Running a business in a South American country is a whole different ball game. I come from a place with a very high minimum wage so understanding different work ethics and village politics is not an easy thing. No one spoke English, so we spent our days crowded over my computer using Google Translate. But when the wind would blow, there was no internet connection and I was on my own. Some mornings I’d awake to a view straight out of a magazine. I’d sneak out at dawn before the clients were up and the staff was there and have a quiet moment to myself. When the wave was on it was unreal. She’d start down by the rocks, peeling for miles along the beach. The take-off was easy and a perfect sandy barrel section sat in the middle. The waves were so long you’d have to jog back up the point as paddling back was simply too far to go.
Trying to implement business changes like time sheets, financial records, and daily cash flow was no easy feat either. But as the months passed, things became easier. My Spanish improved as did my understanding of the staff. It was a strange feeling being responsible for feeding someone’s family. My cleaning lady taught me that. She worked two jobs to raise her three kids. One day at work, she broke down telling me in Spanish her kids were hungry. Her husband was a fisherman and there were no fish. She didn’t know what to do. I held her for what felt like hours as she sobbed in my arms.
My other escape time was late in the evenings.
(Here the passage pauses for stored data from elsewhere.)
/-- Settles O43: both commands store the record's type and data; the CRC field is the stored one, or the
computed one, which are equal exactly if CRC_MATCH is 1. -/
theorem chunkRoundTrip : Obligations.ChunkRoundTrip := by
  unfold Obligations.ChunkRoundTrip
  rintro s t dst cap hp he h het t' n ht' rfl hl hfit
  obtain ⟨-, hread, htrunc, rfl⟩ := success_of_exec h het
  obtain ⟨hlen, htype, hdata⟩ :=
    chunk_of_readChunkEffect hp hread (record_fits_of_truncationFault htrunc) ht'
  have hlen' : (readChunkEffect s).framer.chLen = t'.framer.chLen := by subst ht'; rfl
  have hdst : t'.operand.dstAddr = dst := by subst ht'; rfl
  have hcap : t'.operand.dstLen = cap := by subst ht'; rfl
  have hcrc : t'.framer.chCrc = (s.chunkAt s.framer.cursor.toNat).crc := by subst ht'; rfl
  have hcomputed : t'.chunkCrc = (s.chunkAt s.framer.cursor.toNat).computed := by
    rw [State.chunkCrc, htype, hdata]
    rfl
  rw [hlen', ← hcap] at hfit
  have hout : (word (12 + t'.framer.chLen.toNat)).toNat = 12 + t'.framer.chLen.toNat :=
    word_toNat_of_lt _ (by have := t'.operand.dstLen.isLt; omega)
  rw [hlen', ← hdst, hlen, memRead_record, ← htype, ← hdata, ← hlen, ← hcrc]
  refine ⟨⟨_, exec_of_success rfl ⟨hl, hfit, rfl⟩, hout, writeRecord_memRead _ t'⟩,
    ⟨_, exec_of_success (i := .frWriteChunkRecomp) rfl ⟨hl, hfit, rfl⟩, hout, ?_⟩⟩
  have hstored := writeRecord_memRead t'.chunkCrc
    { t' with framer := { t'.framer with chCrcCalc := t'.chunkCrc } }
  refine (Eq.congr_left hstored).trans (recordBytes_inj_crc.trans ?_)
  rw [hcrc, hcomputed, eq_comm]
  exact beq_iff_eq.symm

end Sys2Proof.Machine
end

section
/-! SUPPORT. The laws of the cipher (00_scope.md R15; 43_cipher.md R272, R273): powmod, and that CFB and ECB
decryption of what encryption stored give the plaintext back. -/

namespace Sys2Proof.Machine

/-- Settles O51: square and multiply is the power, and the power's facts are the library's. -/
theorem powmodIsThePower : Obligations.PowmodIsThePower := by
  unfold Obligations.PowmodIsThePower
  intro x y n hn
  rw [powmod_eq_pow_mod hn, powmod_eq_pow_mod hn, powmod_eq_pow_mod hn]
  exact ⟨rfl, congrArg (· % n) (pow_zero x), Nat.mod_lt _ hn, Nat.pow_mod x y n⟩

/-! ### Streams of length zero (43_cipher.md R274) -/

/-- A zero-length stream leaves both streams empty, and decrypting it is again the no-op. -/
theorem exec_stream_of_zero {i : Instr} {s : State} (h : StreamPreamble i s)
    (hkey : s.status.keyValid = true) (hzero : s.operand.srcLen.toNat = 0) :
    exec i s = .next (s.succeeded 0 0) :=
  h.2.1 hkey (BitVec.eq_of_toNat_eq hzero)

/-! ### CFB (43_cipher.md R273) -/

theorem xorBytes_xorBytes {p q : Bytes} (h : p.length ≤ q.length) :
    xorBytes (xorBytes p q) q = p := by
  refine List.ext_getElem (by simp [xorBytes]; omega) fun i h1 h2 => ?_
  simp [xorBytes]

/-- Decryption has the ciphertext that encryption feeds back, so each segment's keystreams agree. -/
theorem cfbDecSegments_cfbEncSegments (k : KeyRegs) (n fb : Nat) (plain : Bytes)
    (h : plain.length ≤ n * k.kb) :
    cfbDecSegments k n fb (cfbEncSegments k n fb plain) = plain := by
  induction n generalizing fb plain with
  | zero => exact (List.length_eq_zero_iff.1 (by simpa using h)).symm
  | succ n ih =>
    rw [Nat.succ_mul] at h
    have hfits : (plain.take k.kb).length ≤ (cfbKeystream k fb).length := by
      rw [cfbKeystream_length]
      exact List.length_take_le _ _
    simp only [cfbEncSegments, cfbDecSegments]
    generalize hc : xorBytes (plain.take k.kb) (cfbKeystream k fb) = c
    have hlength : c.length = min k.kb plain.length := by
      rw [← hc, xorBytes, List.length_zipWith, List.length_take, cfbKeystream_length]
      omega
    obtain ⟨htake, hdrop⟩ := take_and_drop_of_head_block (w := k.kb)
      (c := c) (rest := cfbEncSegments k n (fromBE c) (plain.drop k.kb)) (by
        rw [List.length_append, cfbEncSegments_length, List.length_drop, hlength]
        omega)
    rw [htake, hdrop, ih _ _ (by rw [List.length_drop]; omega), ← hc, xorBytes_xorBytes hfits,
      List.take_append_drop]

/-- What RC_CFB_ENC stores, with its IV left in place: IV is a region the command only reads. -/
theorem cfbEnc_stored {s t : State} (hok : s.KeyOk) (hs : Success .rcCfbEnc s t)
    (h : exec .rcCfbEnc s = .next t) (hpos : 0 < s.operand.srcLen.toNat) :
    t.ivValue = s.ivValue ∧ t.out.len.toNat = s.operand.srcLen.toNat ∧
      t.memRead s.operand.dstAddr.toNat s.operand.srcLen.toNat =
        cfbEncSegments s.key (ceilDiv s.operand.srcLen.toNat s.key.kb) s.ivValue s.srcBytes := by
  obtain ⟨hkey, ⟨hzero, -⟩ | ⟨-, hcheck, rfl⟩⟩ := hs
  · omega
  obtain ⟨⟨hkb, -⟩, -⟩ := hok.1 hkey
  have hlength := cfbEncSegments_length s.key (ceilDiv s.operand.srcLen.toNat s.key.kb) s.ivValue s.srcBytes
  rw [srcBytes_length, Nat.min_eq_right (le_ceilDiv_mul _ _ (by omega))] at hlength
  refine ⟨?_, word_toNat_of_lt _ s.operand.srcLen.isLt, ?_⟩
  · refine congrArg fromBE (memRead_congr _ _ fun i hi => ?_)
    exact sourceIsNeverWritten .rcCfbEnc s _ h (ivRegion s) (by simp [regions]) rfl _
      (Nat.le_add_right _ _) (Nat.add_lt_add_left hi _)
  · have hread := memRead_memWrite_same s s.operand.dstAddr.toNat
      (cfbEncSegments s.key (ceilDiv s.operand.srcLen.toNat s.key.kb) s.ivValue s.srcBytes)
    rwa [hlength] at hread

/-- Settles O58: the second command reads the ciphertext with the same IV and key. -/
theorem cfbRoundTrip : Obligations.CfbRoundTrip := by
  unfold Obligations.CfbRoundTrip
  rintro s t dst cap l hok he h het rfl t' ht' hl hfit
  have hs := success_of_exec h het
  have hkey : s.status.keyValid = true := hs.1
  obtain ⟨-, -, -, -, hkept, -⟩ := exec_frame h
  obtain ⟨hkeys, hvalid, -⟩ := hkept (by decide) (by decide)
  have hkey' : t'.status.keyValid = true := by subst ht'; exact hvalid.trans hkey
  have herr' : t'.status.err = false := by subst ht'; exact het
  rcases Nat.eq_zero_or_pos s.operand.srcLen.toNat with hzero | hpos
  · have hzero' : t'.operand.srcLen.toNat = 0 := by
      obtain ⟨-, ⟨-, rfl⟩ | ⟨hpos, -⟩⟩ := hs
      · subst ht'; rfl
      · omega
    rw [hzero]
    exact ⟨_, exec_stream_of_zero (streamPreamble (.inr (.inr (.inr rfl))) t') hkey' hzero', rfl, herr',
      rfl⟩
  obtain ⟨hiv, hlen, hcipher⟩ := cfbEnc_stored hok hs h hpos
  obtain ⟨⟨hkb, -⟩, -⟩ := hok.1 hkey
  have hsrcLen : t'.operand.srcLen.toNat = s.operand.srcLen.toNat := by subst ht'; exact hlen
  have hdst : t'.operand.dstAddr = dst := by subst ht'; rfl
  have hkeys' : t'.key = s.key := by subst ht'; exact hkeys
  have hiv' : t'.ivValue = s.ivValue := by subst ht'; exact hiv
  have hsrc : t'.srcBytes = cfbEncSegments s.key (ceilDiv s.operand.srcLen.toNat s.key.kb) s.ivValue
      s.srcBytes := by
    rw [State.srcBytes, hsrcLen, ← hcipher]
    subst ht'
    rfl
  have hplain : cfbDecSegments t'.key (ceilDiv t'.operand.srcLen.toNat t'.key.kb) t'.ivValue
      t'.srcBytes = s.srcBytes := by
    rw [hkeys', hsrcLen, hiv', hsrc]
    refine cfbDecSegments_cfbEncSegments _ _ _ _ ?_
    rw [srcBytes_length]
    exact le_ceilDiv_mul _ _ (by omega)
  obtain ⟨u, hu, hstate, -, hbytes⟩ := exec_cfb_of_fits (exec_rcCfbDec t') hplain
    ((srcBytes_length s).trans hsrcLen.symm) hkey' (by omega) hl (by subst ht'; exact hlen.trans_le hfit)
  rw [hdst, hsrcLen] at hbytes
  refine ⟨u, hu, ?_, ?_, hbytes⟩
  · rw [hstate, hsrcLen]
    exact word_toNat_of_lt _ s.operand.srcLen.isLt
  · rw [hstate]
    exact herr'

/-! ### Numbers of a short byte sequence (00_scope.md R12) -/

theorem leBytes_add (m n v : Nat) :
    leBytes (m + n) v = leBytes m v ++ leBytes n (v / 256 ^ m) := by
  induction m generalizing v with
  | zero => simp [leBytes]
  | succ m ih =>
    rw [Nat.succ_add, leBytes, leBytes, ih, Nat.div_div_eq_div_mul, ← Nat.pow_succ', List.cons_append]

theorem leBytes_zero (n : Nat) : leBytes n 0 = List.replicate n 0#8 := by
  induction n with
  | zero => rfl
  | succ n ih => rw [leBytes, Nat.zero_div, ih, List.replicate_succ]

/-- The number of a short sequence, in more bytes than it has: zeros come first. -/
theorem beBytes_fromBE_of_le {n : Nat} {bs : Bytes} (h : bs.length ≤ n) :
    beBytes n (fromBE bs) = List.replicate (n - bs.length) 0#8 ++ bs := by
  obtain ⟨j, rfl⟩ := Nat.exists_eq_add_of_le h
  have hlow := leBytes_fromLE bs.reverse
  rw [List.length_reverse] at hlow
  have hhigh : fromLE bs.reverse / 256 ^ bs.length = 0 := by
    have hlt := fromLE_lt bs.reverse
    rw [List.length_reverse] at hlt
    exact Nat.div_eq_of_lt hlt
  rw [beBytes, fromBE, leBytes_add, hlow, hhigh, leBytes_zero, List.reverse_append,
    List.reverse_replicate, List.reverse_reverse, Nat.add_sub_cancel_left]

/-- Two streams with the same blocks are the same. -/
theorem eq_of_blockOf_eq {w n : Nat} {p q : Bytes} (hp : p.length ≤ n * w) (hq : q.length ≤ n * w)
    (h : ∀ i, i < n → blockOf w i p = blockOf w i q) : p = q := by
  induction n generalizing p q with
  | zero =>
    have hp0 : p = [] := List.length_eq_zero_iff.1 (by simpa using hp)
    have hq0 : q = [] := List.length_eq_zero_iff.1 (by simpa using hq)
    rw [hp0, hq0]
  | succ n ih =>
    rw [Nat.succ_mul] at hp hq
    have hhead : p.take w = q.take w := by simpa using h 0 (Nat.succ_pos n)
    have htail : p.drop w = q.drop w :=
      ih (by rw [List.length_drop]; omega) (by rw [List.length_drop]; omega) fun i hi => by
        simpa using h (i + 1) (by omega)
    rw [← List.take_append_drop w p, hhead, htail, List.take_append_drop]

/-! ### ECB (43_cipher.md R272) -/

/-- Block `i` of the plaintext of RC_ECB_ENC (43_cipher.md R266). -/
def State.plainBlock (s : State) (i : Nat) : Bytes :=
  s.memRead (s.operand.srcAddr.toNat + i * s.key.ku)
    (min s.key.ku (s.operand.srcLen.toNat - i * s.key.ku))

/-- With a modulus of full width, every plaintext block is below it. -/
theorem fromBE_plainBlock_lt {s : State} (hok : s.KeyOk) (hkey : s.status.keyValid = true)
    (hwide : s.status.keyNarrow = false) (i : Nat) : fromBE (s.plainBlock i) < s.key.kn := by
  obtain ⟨-, -, hnarrow⟩ := hok.1 hkey
  have hkn : 256 ^ s.key.ku ≤ s.key.kn := by
    refine not_lt.1 fun hlt => ?_
    rw [hnarrow.2 hlt] at hwide
    cases hwide
  calc fromBE (s.plainBlock i) < 256 ^ (s.plainBlock i).length := fromBE_lt _
    _ ≤ 256 ^ s.key.ku := Nat.pow_le_pow_right (by decide) (by simp [State.plainBlock])
    _ ≤ s.key.kn := hkn

/-- What RC_ECB_ENC stores with a wide key: the encrypted blocks over the two streams, and no flag. -/
theorem ecbEnc_stored {s t : State} (hok : s.KeyOk) (hwide : s.status.keyNarrow = false)
    (hblock : s.status.blockGeN = false) (hs : Success .rcEcbEnc s t)
    (h : exec .rcEcbEnc s = .next t) (hpos : 0 < s.operand.srcLen.toNat) :
    t.out.len.toNat = s.key.ku * s.blockCount ∧ t.out.extLen.toNat = s.blockCount ∧
      t.status.blockGeN = false ∧
      ∀ i, i < s.blockCount →
        t.memRead (s.operand.dstAddr.toNat + i * s.key.ku) s.key.ku ++
            t.memRead (s.operand.extAddr.toNat + i) 1 =
          beBytes s.key.kb (fromBE (s.plainBlock i) ^ s.key.ke % s.key.kn) := by
  obtain ⟨hkey, ⟨hzero, -⟩ | ⟨-, hcheck, -⟩⟩ := hs
  · omega
  obtain ⟨hl, hdst, hext⟩ := ecbEncFault_none hcheck
  obtain ⟨-, hencrypt⟩ := ecbEncryptResult s
  obtain ⟨hstored, -, -⟩ := hencrypt s.key.kb s.key.ku _ s.blockCount _ _ _
    (fun i => fromBE (s.plainBlock i)) rfl rfl rfl rfl rfl rfl rfl rfl hok hkey hpos hl
  obtain ⟨t', ht', hstate, hflag, -, hblocks⟩ := hstored hdst hext
  obtain rfl : t' = t := Host.Outcome.next.inj (ht'.symm.trans h)
  refine ⟨?_, ?_, ?_, hblocks⟩
  · rw [hstate]
    exact word_toNat_of_lt _ (by have := s.operand.dstLen.isLt; omega)
  · rw [hstate]
    exact word_toNat_of_lt _ (by have := s.operand.extLen.isLt; omega)
  · rw [← Bool.not_eq_true, hflag, not_or]
    exact ⟨by simp [hblock], fun ⟨i, _, hge⟩ => (fromBE_plainBlock_lt hok hkey hwide i).not_ge hge⟩

section Decrypt

variable {s : State} {block : Nat → Bytes} {c : Nat → Nat} {k : Nat}

/-- RC_ECB_DEC of values below the modulus that decrypt to the numbers of the plaintext's blocks stores
these blocks, and sets no flag. -/
theorem exec_rcEcbDec_of_values (hok : s.KeyOk) (hkey : s.status.keyValid = true)
    (hl : RegionsLegal .rcEcbDec s) (hpos : 0 < s.cipher.plainLen.toNat)
    (hfit : s.cipher.plainLen.toNat ≤ s.operand.dstLen.toNat)
    (hk : k = ceilDiv s.cipher.plainLen.toNat s.key.ku)
    (hlen : s.operand.srcLen.toNat = s.key.ku * k) (hext : s.operand.extLen.toNat = k)
    (hwidth : ∀ i, (block i).length = min s.key.ku (s.cipher.plainLen.toNat - i * s.key.ku))
    (hvalue : ∀ i, i < k → fromBE (s.memRead (s.operand.srcAddr.toNat + i * s.key.ku) s.key.ku ++
      s.memRead (s.operand.extAddr.toNat + i) 1) = c i)
    (hlt : ∀ i, i < k → c i < s.key.kn)
    (hplain : ∀ i, i < k → c i ^ s.key.kd % s.key.kn = fromBE (block i))
    (hblock : s.status.blockGeN = false) (hdrop : s.status.dropNz = false) :
    ∃ u, exec .rcEcbDec s = .next u ∧ u.out.len = word s.cipher.plainLen.toNat ∧
      u.status.err = s.status.err ∧ u.status.blockGeN = false ∧ u.status.dropNz = false ∧
      ∀ i, i < k → u.memRead (s.operand.dstAddr.toNat + i * s.key.ku)
        (min s.key.ku (s.cipher.plainLen.toNat - i * s.key.ku)) = block i := by
  obtain ⟨⟨hkb, -⟩, -⟩ := hok.1 hkey
  have hku : s.key.ku = s.key.kb - 1 := rfl
  have hcover := le_ceilDiv_mul s.cipher.plainLen.toNat s.key.ku (by omega)
  have hkpos : 0 < k := by
    refine Nat.pos_of_ne_zero fun h0 => ?_
    rw [← hk, h0] at hcover
    omega
  have hlast := mul_lt_of_lt_ceilDiv (l := s.cipher.plainLen.toNat) (u := s.key.ku) (j := k - 1)
    (by omega) (by omega)
  have hcount : s.operand.srcLen.toNat / s.key.ku = k := by
    rw [hlen]
    exact Nat.mul_div_cancel_left k (by omega)
  have hbytes (i : Nat) (hi : i < k) :
      beBytes s.key.kb (fromBE (s.memRead (s.operand.srcAddr.toNat + i * s.key.ku) s.key.ku ++
        s.memRead (s.operand.extAddr.toNat + i) 1) ^ s.key.kd % s.key.kn) =
      List.replicate (s.key.kb - (block i).length) 0#8 ++ block i := by
    rw [hvalue i hi, hplain i hi, beBytes_fromBE_of_le (by have := hwidth i; omega)]
  obtain ⟨-, hdecrypt⟩ := ecbDecryptResult s
  obtain ⟨-, -, -, -, hstored⟩ := hdecrypt _ s.key.ku _ k _ _ _ _ _ _ _ rfl rfl rfl hcount.symm rfl rfl
    rfl rfl rfl rfl rfl hok hkey (hlen ▸ Nat.mul_pos (by omega) hkpos) hl
  obtain ⟨u, hu, hstate, hflag, hnonzero, -, hread⟩ := hstored
    (by rw [hlen]; exact Nat.mul_mod_right _ _) (by rwa [Nat.mul_comm]) (by rwa [Nat.mul_comm, hk]) hext
    hfit
  refine ⟨u, hu, ?_, ?_, ?_, ?_, fun i hi => ?_⟩
  · rw [hstate]
    rfl
  · rw [hstate]
    rfl
  · rw [← Bool.not_eq_true, hflag, not_or]
    exact ⟨by simp [hblock], fun ⟨i, hi, hge⟩ => (hlt i hi).not_ge (hvalue i hi ▸ hge)⟩
  · rw [← Bool.not_eq_true, hnonzero, not_or]
    refine ⟨by simp [hdrop], fun ⟨i, hi, x, hx, hne⟩ => hne ?_⟩
    rw [hbytes i hi, ← hwidth, List.take_left' List.length_replicate] at hx
    exact List.eq_of_mem_replicate hx
  · rw [hread i hi, hbytes i hi, ← hwidth, List.drop_left' List.length_replicate]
Sometimes the crowds in the surf were unmanageable so I’d paddle out right at nightfall. The ocean was dotted with oil rigs that would light up in the darkness. It was surreal surfing with the lit up fiery landscape and the glowing phosphorescence in the water. I’d stay surfing late into the darkness with the perfection of the point break making wave position predictable. Freezing cold, I’d finally return to the hotel and get ready to face another day.